피치억양변환, 소프트사운드 헤드폰, 억양정보, 운율정보, 부드러운-소리기능, 피치억양신호처리, 첨단헤드폰Pitch intonation conversion, soft sound headphones, intonation information, rhyme information, soft-sound function, pitch intonation signal processing, advanced headphones

Description

Soft sound headphone device by voice conversion process of voice signal {A HEADPHONE APPARATUS WITH SOFT-SOUND FUNTION USING PROSODY CONTROL OF SPEECH SIGNAL}

도 1 은 본 발명의 소프트사운드 헤드폰장치의 원리를 설명하기 위한 구성도,1 is a configuration diagram for explaining the principle of the soft sound headphone device of the present invention;

도 2 는 본 발명의 소프트사운드 헤드폰장치에서 분석 및 합성처리 방식을 설명하기 위한 블록도,2 is a block diagram illustrating an analysis and synthesis processing scheme in a soft sound headphone device according to the present invention;

도 3 은 본 발명의 소프트사운드 헤드폰장치에서 억양변환 처리용 하드웨어구성도,3 is a hardware configuration diagram of intonation conversion processing in the soft sound headphone device of the present invention;

도 4 는 본 발명의 소프트사운드 헤드폰장치에 대한 기능처리를 설명하기 위한 플로우챠트이다.
* 도면의 주요 부분에 대한 부호의 설명
101 : 소프트사운드 키보턴 102 : 기존 헤드폰 기능부
103 : 헤드셋 104 : 억양변환기능부
105 : 헤드폰플러그4 is a flowchart for explaining the functional processing of the soft sound headphone device of the present invention.
* Explanation of symbols for the main parts of the drawings
101: soft sound key button 102: conventional headphone function
103: headset 104: intonation conversion function
105: headphone plug

본 발명은 인터넷 전화통화, 일반전화 통화, 휴대폰 통화, 오디오 청취 등의 응용에서 헤드폰을 이용한 소리의 청취 방법을 새로이 제안하여 음성 또는 오디오 가술분야에서 발성변환 신호처리기술로 분류할 수 있는 음성신호의 발성변환처리에 의한 소프트사운드 헤드폰장치에 관한 것이다.
현재 개발되어 있는 휴대폰을 통해 음향 오디오 기기에서 들리는 소리는 각양각색이다. 급하게 들리는 소리, 욕하는 소리, 사투리가 섞인 소리 및 불명료한 목소리 등으로 청취자의 감정을 불쾌하게 만든다. 이렇게 사용되고 있는 기존의 오디오 청취용 헤드폰은 오디오 기기에서 나오는 목소리를 그대로 이어폰이나 스피커를 통해 귀에 전달해주고 있다. The present invention newly proposes a method of listening to sound using a headphone in applications such as Internet telephony, general telephone call, mobile phone call, audio listening, and the like. A soft sound headphone device by voice conversion processing.
There are a variety of sounds that can be heard from acoustic audio devices through the currently developed mobile phones. Displeased listeners can be heard in a hurry, by swearing, by a mixed dialect, or by an unclear voice. Existing audio listening headphones, which are being used in this way, deliver the voice from the audio device to the ear via earphones or speakers.

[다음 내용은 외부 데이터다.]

/-- A speculation handle (R395): opener, child activation while live, RNG snapshot, where the log lies, its entries and how many
are in use (R396). -/
structure SpecHandle where
  owner   : Nat
  child   : Nat
  live    : Bool
  snap    : Word
  log     : List MemPart
  entries : Nat
  used    : Nat
deriving DecidableEq, Repr

/-- A prompter routine that a slice runs or is to run (R198): its number, the line that it holds locked, its argument, who asked. -/
structure Prompt where
  id      : Nat
  line    : Nat
  routine : Nat
  arg     : Word
  who     : ReplyTo
deriving DecidableEq, Repr

/-- A die. -/
structure Die where
  colours  : List (BitVec 9 × Nat)      -- live colours and their activations, R25
  lines    : List Line                  -- the slices' lines, most recently used first, R206
  gran     : Nat                        -- DIE.SLICEMAP.GRAN, R205
  tlb      : List TlbEntry              -- translation entries, R214
  windows  : List MergeWin              -- merge windows, R209
  reads    : List SliceRead             -- reads of engines and the host through the slices, R208, R362
  scaleNet : List (CoreId × (Byte × BitVec 9)) -- scales in the scale network, in send order, R16, R221
  barriers : List (Nat × Barrier)       -- 256 barriers, R388
  barInst  : BitVec 24                  -- last instance number given, R388
  handles  : List (Nat × SpecHandle)    -- 64 speculation handles, R395
  prompts  : List Prompt                -- prompter routines of its slices, in the order asked, R198
  testing  : List (Nat × Nat)           -- stacks whose parking area is in use, with banks redirected, R421
deriving DecidableEq, Repr

/-- A die as reset leaves it. -/
def Die.reset : Die :=
  { colours := [], lines := [], gran := 0, tlb := [], windows := [], reads := [], scaleNet := [], barriers := [], barInst := 0, handles := [],
    prompts := [], testing := [] }

/-! ## A package (R13, R14, R19) -/

/-- The kinds of directory transaction (R364, R368). -/
inductive TxnKind where
  | gets
  | getx
  | recall
  | putm
deriving DecidableEq, Repr

/-- A transaction open on a line (R365, R371): kind, requester, acknowledgements awaited, mirror's OPEN acknowledged,
grant sent, whether the owner kept dirty sectors, what waits for the OPEN acknowledgement, and whether a recall takes only the copies of
other packages than the home (R369). -/
structure Txn where
  kind    : TxnKind
  req     : CohReq
  acks    : Nat
  opened  : Bool
  granted : Bool
  dirty   : Bool
  after   : List Item
  part    : Bool
deriving DecidableEq, Repr

/-- A directory entry (R361) with the transaction open on it (BUSY) and the requests waiting behind (R366). -/
structure DirEntry where
  line  : Nat
  st    : Perm
  owner : DieId
  dies  : List Nat
  pkgs  : List Nat
  txn   : Option Txn
  queue : List Item
deriving DecidableEq, Repr

/-- A mirror's copy of an entry, with its OPEN mark (R371). -/
structure MirEntry where
  line  : Nat
  st    : Perm
  owner : DieId
  dies  : List Nat
  pkgs  : List Nat
  open_ : Bool
deriving DecidableEq, Repr

/-- An island (R19, R125 to R127, R433 to R438). Temperatures in 1/8 °C, currents in hundredths of the rating. -/
structure Island where
  temp     : Int
  current  : Nat
  allow    : Nat        -- allowance in hundredths of a watt, R125
  committed : Nat       -- committed charge at point 0 in watts, R126
  point    : Nat        -- operating point, R126
  clock    : Nat        -- point the clock runs at until a change completes, R127
  stretched : Bool      -- droop stretch, R437
  stopped  : Bool       -- clock stopped by EVENT 2, R438
  hot      : Bool       -- EVENT 1 has posted and admissions are off, R438
  force5   : Bool       -- held at point 5 until the next refresh, R437
  down1    : Bool       -- one point down at the next refresh, R437
  energy   : BitVec 64  -- ISL.PWR.ENERGY, R435
  abandon  : BitVec 64  -- ISL.PWR.ABANDON
  drowsy   : BitVec 64  -- ISL.PWR.DROWSY
  changes  : BitVec 64  -- ISL.PT.CHANGES
  tmax     : BitVec 64  -- ISL.THERM.TMAX
  retired  : BitVec 64  -- ISL.RETIRED
  purged   : BitVec 64  -- ISL.PURGED
  cycles   : Nat        -- tenths of arithmetic cycles counted up to `since`, R197
  since    : Nat        -- when the clock last changed
deriving DecidableEq, Repr

/-- An island as reset leaves it: 25 °C, no current, point 0. -/
def Island.reset : Island :=
  { temp := 200, current := 0, allow := 0, committed := 0, point := 0, clock := 0, stretched := false, stopped := false,
    hot := false, force5 := false, down1 := false, energy := 0, abandon := 0, drowsy := 0, changes := 0, tmax := 0,
    retired := 0, purged := 0, cycles := 0, since := 0 }

/-- A link of a package: the host link (peer 64) or the peer channel to another package (R105, R107, R378, R422, R423). -/
structure LinkSt where
  ver     : BitVec 16   -- LINK.STAT.VER, 0 while down
  lanes   : Nat
  closing : Bool
  retired : Bool
  sent    : BitVec 16   -- beats sent, R423
  window  : Nat         -- credit window, R423
  repairs : Nat         -- repairs counted, R423
  replays : Nat         -- beats resent, R422
deriving DecidableEq, Repr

특히, 청각 장애인이나 노인층의 경우에는 청각 기능이 저하되어 급한 억양의 변화 소리는 잘 알아듣지 못하는 실정이다. 그러나 이어폰이나 스피커의 수신방식은 소리에 들어있는 성격이나 딱딱함이 그대로 청취자에게 전달되어 수신자가 때로는 불쾌감이나 스트레스를 많이 느끼게 되는 단점이 있다. In particular, the hearing impaired or elderly people are deaf, the hearing function is deteriorated due to the fact that the sound of a sudden change of accent is not well understood. However, the reception method of the earphone or the speaker has a disadvantage in that the character or the hardness contained in the sound is transmitted to the listener as it is, and the receiver sometimes feels a lot of discomfort or stress.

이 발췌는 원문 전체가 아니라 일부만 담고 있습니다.